[Records from a data collection]
§ §

/-- Descriptors at their destination (09 R212-R222, 10 R232): a MSG joins its queue, each packet of a PUT writes its part of the data and the
PUT is placed after all of it, an acknowledgement frees its slot or makes a completion entry, a contribution whose packets are here is staged
or added, strict summation ends the round; a descriptor turned away goes back with its status. -/
def Obligations.DescriptorArrivals : Prop :=
  ∀ (s : State) (id : Nat) (p : Packet) (i : CtxId) (q : CombQueue), s.comb p.node (dDestQ p.payload) = q →
    (s.arrivedDesc id 1 = some p →
      (dKind p.payload ≠ 2 → ∀ st, s.rxRefuses p = some st → exec (.descriptorArrival id) s = .next (s.refuseGroup p st)) ∧
      (dKind p.payload = 0 → s.rxRefuses p = none → p.ctx = some i →
        (dSys p.payload = true → exec (.descriptorArrival id) s = .next ((s.dropPacket id).updRxq (dDest p.payload) (dDestQ p.payload)
          (fun x => { x with entries := x.entries ++ [{ data := descOnly p.payload, inc := p.back, first := true }]
                             received := wrapAdd 32 x.received 1 }))) ∧
        (dSys p.payload = false → exec (.descriptorArrival id) s = .next (((s.dropPacket id).updRxq (dDest p.payload) (dDestQ p.payload)
          (fun x => { x.know (chanKey p.payload p.back) (dSeq p.payload) false (!dMore p.payload) with
            parts := x.parts ++ [{ data := descOnly p.payload, inc := p.back, first := false }] })).settle (dDest p.payload)
          (dDestQ p.payload) (chanKey p.payload p.back)
          ((s.rxq (dDest p.payload) (dDestQ p.payload)).itemLimit (chanKey p.payload p.back))))) ∧
      (dKind p.payload = 1 → s.rxRefuses p = none → p.ctx = some i →
        (∀ (s1 : State) (st : Nat), s.putPieces (taC (dDest p.payload)) i 4 (field (dArg p.payload) 0 48 + p.off) (min 2048 (dLen p.payload - p.off)) =
          (s1, .error st) → st = St.sourceTier → exec (.descriptorArrival id) s =
            .next ((if s1.firstPart p = true then s1.putKnown p else s1).refuseGroup p st)) ∧
        (∀ (s1 : State) (l : List (Nat × Nat)), s.putPieces (taC (dDest p.payload)) i 4 (field (dArg p.payload) 0 48 + p.off)
            (min 2048 (dLen p.payload - p.off)) = (s1, .ok l) →
          ((∃ e ∈ l, s1.locked e.1 e.2 true none = true) → exec (.descriptorArrival id) s = .next s1) ∧
          (∀ s2 s3 : State, (∀ e ∈ l, s1.locked e.1 e.2 true none = false) → s1.reachAll (taC (dDest p.payload)) i 1 (dSrc p.payload) (l.map (·.1)) =
            (s2, 0) → (∀ e ∈ l, s2.partPoison e.1 e.2 = false) → s2.writePieces l (leBytes (min 2048 (dLen p.payload - p.off)) (dData p.payload)) = s3 →
            exec (.descriptorArrival id) s = .next ((if s3.firstPart p = true then s3.putKnown p else s3).setPacket p.id (fun y =>
              { y with kind := 3, fault := 0 }))))) ∧
      (dKind p.payload = 2 →
        (∀ st, s.combRefuses p q = some st → st ≠ St.combineIdle → st ≠ St.combineRange → exec (.combine id) s = .next (s.refuseGroup p st)) ∧
        (∀ st, s.combRefuses p q = some st → st = St.combineIdle ∨ st = St.combineRange → exec (.combine id) s =
          .next ((s.updClX p.node (fun y => { y with cqReturns := satAdd 16 y.cqReturns 1 })).refuseGroup p st)) ∧
        (∀ bits : Nat, s.combRefuses p q = none → s.groupData p = some bits →
          (∀ e ∈ combWrites q p.payload, s.locked e.1 e.2 true none = false ∧ s.partPoison e.1 e.2 = false) →
          (q.strict = false → q.count + 1 < combN q.bits →
            exec (.combine id) s = .next ((((s.dropGroup p.group).sendBack p.node 4 p.payload p.back p.key p.ctx St.posted).updComb p.node
              (dDestQ p.payload) (fun y => { y with count := y.count + 1 })).addElems q.target (combFp q.bits) (field (dArg p.payload) 0 24)
              ((List.range (dLen p.payload / 4)).map (fun j => some (BitVec.ofNat 32 (field bits (32 * j) 32)))))) ∧
          (q.strict = true → ∀ ws, combWrites q p.payload = ws → exec (.combine id) s =
            .next (((((List.range ws.length).zip ws).foldl (fun v e => v.store e.2.1 (leBytes 4 (field bits (32 * e.1) 32)))
              (((s.dropGroup p.group).sendBack p.node 4 p.payload p.back p.key p.ctx St.posted).updComb p.node (dDestQ p.payload) (fun y =>
                { y with count := y.count + 1 })))).updComb p.node (dDestQ p.payload) (fun y => { y with
                  staged := y.staged ++ [{ src := dSrc p.payload, seq := dSeq p.payload, ch := dSrcCh p.payload
                                           elem := field (dArg p.payload) 0 24, slot := q.count, len := dLen p.payload }]
                  st := if q.count + 1 = combN q.bits then 3 else 2 })))))) ∧
    (s.arrivedDesc id 3 = some p → s.rxRefuses p = none → (∀ g ∈ s.groupOf p.group, g.kind = 3 ∧ g.fault = 0) →
      (s.groupOf p.group).length = (dLen p.payload + 2047) / 2048 → exec (.putPerformed id) s = .next ((s.dropGroup p.group).updRxq (dDest p.payload)
      (dDestQ p.payload) (fun x => { x with
        entries := x.entries ++ [{ data := descOnly p.payload, inc := p.back, first := true }], received := wrapAdd 32 x.received 1 }))) ∧
    (s.arrivedDesc id 2 = some p → (s.channel (dSrc p.payload) (dSrcCh p.payload)).opened = true →
      (s.channel (dSrc p.payload) (dSrcCh p.payload)).inc = p.back →
      (dStatus p.payload = St.posted → dCq p.payload = false →
        exec (.acknowledgement id) s = .next ((s.dropPacket id).freeSlot (dSrc p.payload) (dSrcCh p.payload) (dSeq p.payload))) ∧
      (dStatus p.payload ≠ St.posted ∨ dCq p.payload = true → ∃ u, exec (.acknowledgement id) s = .next u ∧
        tget u.msg.cqs (dSrc p.payload) [] = tget s.msg.cqs (dSrc p.payload) [] ++ [descOnly p.payload] ∧ u.msg.chans = s.msg.chans ∧
        u.mem = s.mem ∧ u.tiles = s.tiles)) ∧
    (∀ (c : Fin 16) (n : Fin 32) (x : CombQueue), s.comb c.val n.val = x → x.st = 3 → exec (.strictSummationDone c n) s =
      .next (((contribSort x.staged).foldl (fun v k => v.addElems x.target (combFp x.bits) k.elem (v.stagedData x k)) (s.stagedLost x)).endRound
        c.val n.val)) ∧
    (∀ (n : Nat) (s : State), ((s.endRound p.node n).comb p.node n).st = 1 ∧ ((s.endRound p.node n).comb p.node n).pending = true ∧
      ((s.endRound p.node n).comb p.node n).rounds = wrapAdd 24 (s.comb p.node n).rounds 1)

§ §

Using the data above, transcribe the lines that run from the line with "(∀ (s1 : State) (st" to the line with "(min 2048 (dLen p.payload - p.off)) = (s1, .ok", both ends kept, and output nothing else.

        (∀ (s1 : State) (st : Nat), s.putPieces (taC (dDest p.payload)) i 4 (field (dArg p.payload) 0 48 + p.off) (min 2048 (dLen p.payload - p.off)) =
          (s1, .error st) → st = St.sourceTier → exec (.descriptorArrival id) s =
            .next ((if s1.firstPart p = true then s1.putKnown p else s1).refuseGroup p st)) ∧
        (∀ (s1 : State) (l : List (Nat × Nat)), s.putPieces (taC (dDest p.payload)) i 4 (field (dArg p.payload) 0 48 + p.off)
            (min 2048 (dLen p.payload - p.off)) = (s1, .ok l) →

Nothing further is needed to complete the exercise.